▸ Try it
Print the first line of the data below and every one after it, through the line containing "match i.stage with", exactly as written.

▸ Input records

/-- Whether the stage's micro-step reads no bits, so that the work loop passes it before the next element (R463). In an
unconfigured engine, and in a terminal error, no micro-step runs (R462, R556). -/
def isSilent (i : Infl) : Bool :=
  i.configured && i.sticky == .ok &&
  match i.stage with
  | .gzExtra => decide (i.xlen = 0)
  | .gzName => !gzFlag 3 i
  | .gzComment => !gzFlag 4 i
  | .gzHcrc => !gzFlag 1 i
  | .blockType => i.last
  | .storedCopy => decide (i.remaining = 0)
  | .dynClens => decide (i.ncode ≤ i.nhave)
  | .dynLens => decide (i.nlen + i.ndist ≤ i.lens.length)
  | .lit | .mat => true
  | .trailer => i.wrap == .none
  | _ => false

/-- The silent micro-steps before the next element, at most `n` of them. -/
def settleLoop (p : Params) : Nat → InflCtx → LoopEnd
  | 0, c => .left false c
  | n + 1, c =>
    if isSilent c.e then
      match inflMicro p .none c with
      | .complete c1 | .stop c1 => settleLoop p n c1
      | .suspend c1 => .left false c1
      | .raised e c1 => .error e c1
    else .left false c

/-- The silent micro-steps before the next element (R463): the rest of a match takes `length` of them, and no chain of
other silent stages is longer than six. -/
def settle (p : Params) (c : InflCtx) : LoopEnd := settleLoop p (c.e.length + 8) c

/-- The fetch of an element steps `hcrc` over its bytes in the stages of R213 (R275). -/
def fetchHcrc (bytes : List Byte) (i : Infl) : Infl :=
  if headerCrcStage i.stage then { i with hcrc := crc32 i.hcrc bytes } else i

/-! ## Running an element -/

/-- Put the outcome of an element back: an error is raised as in the work loop (R463; log 25). -/
def endAct (s : State) : Act → State
  | .good i => { s with infl := i }
  | .bad e i => { s with infl := inflRaise e i }

/-- The machine with the given bytes as the whole input of `INFL`. -/
def withInput (bytes : List Byte) (s : State) : State :=
  { s with
    infl := { s.infl with regs := { s.infl.regs with nextIn := 0, availIn := BitVec.ofNat 32 bytes.length } }
    bus := { s.bus with inMem := memOf bytes } }

/-- The host's input and its cursors as they were in `s`. -/
def restoreInput (s t : State) : State :=
  { t with
    infl := { t.infl with regs :=
      { t.infl.regs with nextIn := s.infl.regs.nextIn, availIn := s.infl.regs.availIn, totalIn := s.infl.regs.totalIn } }
    bus := { t.bus with inMem := s.bus.inMem } }

/-- Bytes that are no element of the format the stage reads: `INFL` takes them as it takes any bytes of the stream, by its
stage (R149), as `WRITE none` does, with the entry checks (R462) and the return code (R466). DESIGN CHOICE, log 5. -/
def streamBytes (bytes : List Byte) (s : State) : Result :=
  match inflWrite .none (withInput bytes s) with
  | .next t => .next (restoreInput s t)
  | r => r

/-- Run what the element `i` does, where its format is read; elsewhere its bytes are taken by the stage (log 5). -/
def element (fmt : Fmt) (i : Instr) (s : State) (act : Infl → Act) : Result :=
  if elementReady fmt s.infl then .next (endAct s (act s.infl)) else streamBytes (encode i) s

/-- The same for a symbol of a Huffman code. Where its format is read and it has no code in the table, no bits of a stream spell it
(R441): it is no element there, and its bytes are taken by the stage (DESIGN CHOICE, log 5). `after` is what the next stage
does at once. -/
def symbolElement (fmt : Fmt) (t : TableId) (sym : Nat) (i : Instr) (s : State) (act : Infl → Act) (after : State → State) :
    Result :=
  if symbolReady fmt t sym s.infl then .next (after (endAct s (act s.infl))) else streamBytes (encode i) s

/-- One action after another, unless the first raises. -/
def Act.andThen (a : Act) (g : Infl → Act) : Act :=
  match a with
  | .good i => g i
  | .bad e i => .bad e i

/-- The copy of a match as far as output space goes (R497), at most `n` bytes. -/
def copyLoop : Nat → InflCtx → InflCtx
  | 0, c => c
  | n + 1, c => if c.e.regs.availOut = 0 then c else copyLoop n (copyByte c)

/-- Stage `MATCH` until it suspends or the match is copied (R497). -/
def matchRun (c : InflCtx) : InflCtx :=
  let c1 := copyLoop c.e.length c
  if c1.e.length = 0 then { c1 with e := { c1.e with stage := .sym } } else c1

/-- Stage `MATCH` after a distance symbol (R497). There is no region check, which R99 gives to a `WRITE` (DESIGN CHOICE, log 5). -/
def afterDist (t : State) : State := if t.infl.stage = .mat then withInfl (matchRun ⟨t.infl, t.bus⟩) t else t

/-- Stage `LIT` after a literal (R493): the byte is put out at once where there is output space. There is no region check,
which R99 gives to a `WRITE` (DESIGN CHOICE, log 5). -/
def afterLit (t : State) : State := if t.infl.regs.availOut = 0 then t else withInfl (litByte ⟨t.infl, t.bus⟩) t

/-- A length symbol with its extra value (R492, R494). -/
def lenElement (k x : Nat) (i : Instr) (s : State) : Result :=
  symbolElement .llsym .ll k i s (fun j => (symAct k j).andThen (lenextAct x)) id

/-- A distance symbol with its extra value (R495, R496), and the copy (R497). -/
def distElement (k x : Nat) (i : Instr) (s : State) : Result :=
  symbolElement .dsym .dt k i s (fun j => (distAct k j).andThen (distextAct x)) afterDist

/-- A code-length symbol with its extra value (R489). -/
def clElement (k x : Nat) (i : Instr) (s : State) : Result := symbolElement .clsym .clt k i s (clsymAct k x) id

/-! ## Blocks -/

/-- `BLKHDR.STORED` (R131, R482). -/
def execBlkhdrStored (final : Bool) (s : State) : Result := element .blkhdr (.blkhdrStored final) s (blkhdrAct final 0)

/-- `BLKHDR.FIXED` (R131, R482): the fixed tables are selected (R446). -/
def execBlkhdrFixed (final : Bool) (s : State) : Result := element .blkhdr (.blkhdrFixed final) s (blkhdrAct final 1)

/-- `BLKHDR.DYNAMIC` (R131, R482). -/
def execBlkhdrDynamic (final : Bool) (s : State) : Result := element .blkhdr (.blkhdrDynamic final) s (blkhdrAct final 2)

/-- `BLKHDR.RESERVED` (R131, R482): `invalid_block_type`. -/
def execBlkhdrReserved (final : Bool) (s : State) : Result := element .blkhdr (.blkhdrReserved final) s (blkhdrAct final 3)

/-- `STOLEN` (R132, R484): the partial byte in hand is dropped first. -/
def execStolen (len nlen : BitVec 16) (s : State) : Result := element .stolen (.stolen len nlen) s fun i => stolenAct len nlen (brAlign i)

/-- `STORED.RAW` (R132, R485): it waits, nothing changed, while there is no output space. Requested on its own it makes no region
check, which R99 gives to a `WRITE`: it writes `OUT` also where the region passes the last address (DESIGN CHOICE, log 5). -/
def execStoredRaw (b : Byte) (s : State) : Result :=
  if elementReady .raw s.infl then
    .next (if s.infl.regs.availOut = 0 then s else withInfl (storedByte b ⟨s.infl, s.bus⟩) s)
  else streamBytes (encode (.storedRaw b)) s

/-- `DYNHDR` (R134, R487). -/
def execDynhdr (hlit hdist : BitVec 5) (hclen : BitVec 4) (s : State) : Result :=
  element .dynhdr (.dynhdr hlit hdist hclen) s (dynhdrAct hlit hdist hclen)

/-- `CLLEN` (R135, R488). -/
def execCllen (len : BitVec 3) (s : State) : Result := element .cllen (.cllen len) s (cllenAct len)

/-- `CLSYM.LEN` (R146, R489). -/
def execClsymLen (v : BitVec 4) (s : State) : Result := clElement v.toNat 0 (.clsymLen v) s

/-- `CLSYM.REP16` (R146, R489). -/
def execClsymRep16 (x : BitVec 2) (s : State) : Result := clElement 16 x.toNat (.clsymRep16 x) s

/-- `CLSYM.ZERO17` (R146, R489). -/
def execClsymZero17 (x : BitVec 3) (s : State) : Result := clElement 17 x.toNat (.clsymZero17 x) s

/-- `CLSYM.ZERO18` (R146, R489). -/
def execClsymZero18 (x : BitVec 7) (s : State) : Result := clElement 18 x.toNat (.clsymZero18 x) s

/-! ## Literal/length symbols -/

/-- `LIT` (R142, R492, R493): the byte is put out at once where there is output space. -/
def execLit (b : Byte) (s : State) : Result :=
  symbolElement .llsym .ll b.toNat (.lit b) s (symAct b.toNat) afterLit

/-- `EOB` (R142, R492): the block ends. -/
def execEob (s : State) : Result := symbolElement .llsym .ll 256 .eob s (symAct 256) id

/-- `LEN.257` (R143): length 3. -/
def execLen257 (s : State) : Result := lenElement 257 0 .len257 s

/-- `LEN.258` (R143): length 4. -/
def execLen258 (s : State) : Result := lenElement 258 0 .len258 s

/-- `LEN.259` (R143): length 5. -/
def execLen259 (s : State) : Result := lenElement 259 0 .len259 s

/-- `LEN.260` (R143): length 6. -/
def execLen260 (s : State) : Result := lenElement 260 0 .len260 s

/-- `LEN.261` (R143): length 7. -/
def execLen261 (s : State) : Result := lenElement 261 0 .len261 s

/-- `LEN.262` (R143): length 8. -/
def execLen262 (s : State) : Result := lenElement 262 0 .len262 s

▸ Solution for this problem
/-- Whether the stage's micro-step reads no bits, so that the work loop passes it before the next element (R463). In an
unconfigured engine, and in a terminal error, no micro-step runs (R462, R556). -/
def isSilent (i : Infl) : Bool :=
  i.configured && i.sticky == .ok &&
  match i.stage with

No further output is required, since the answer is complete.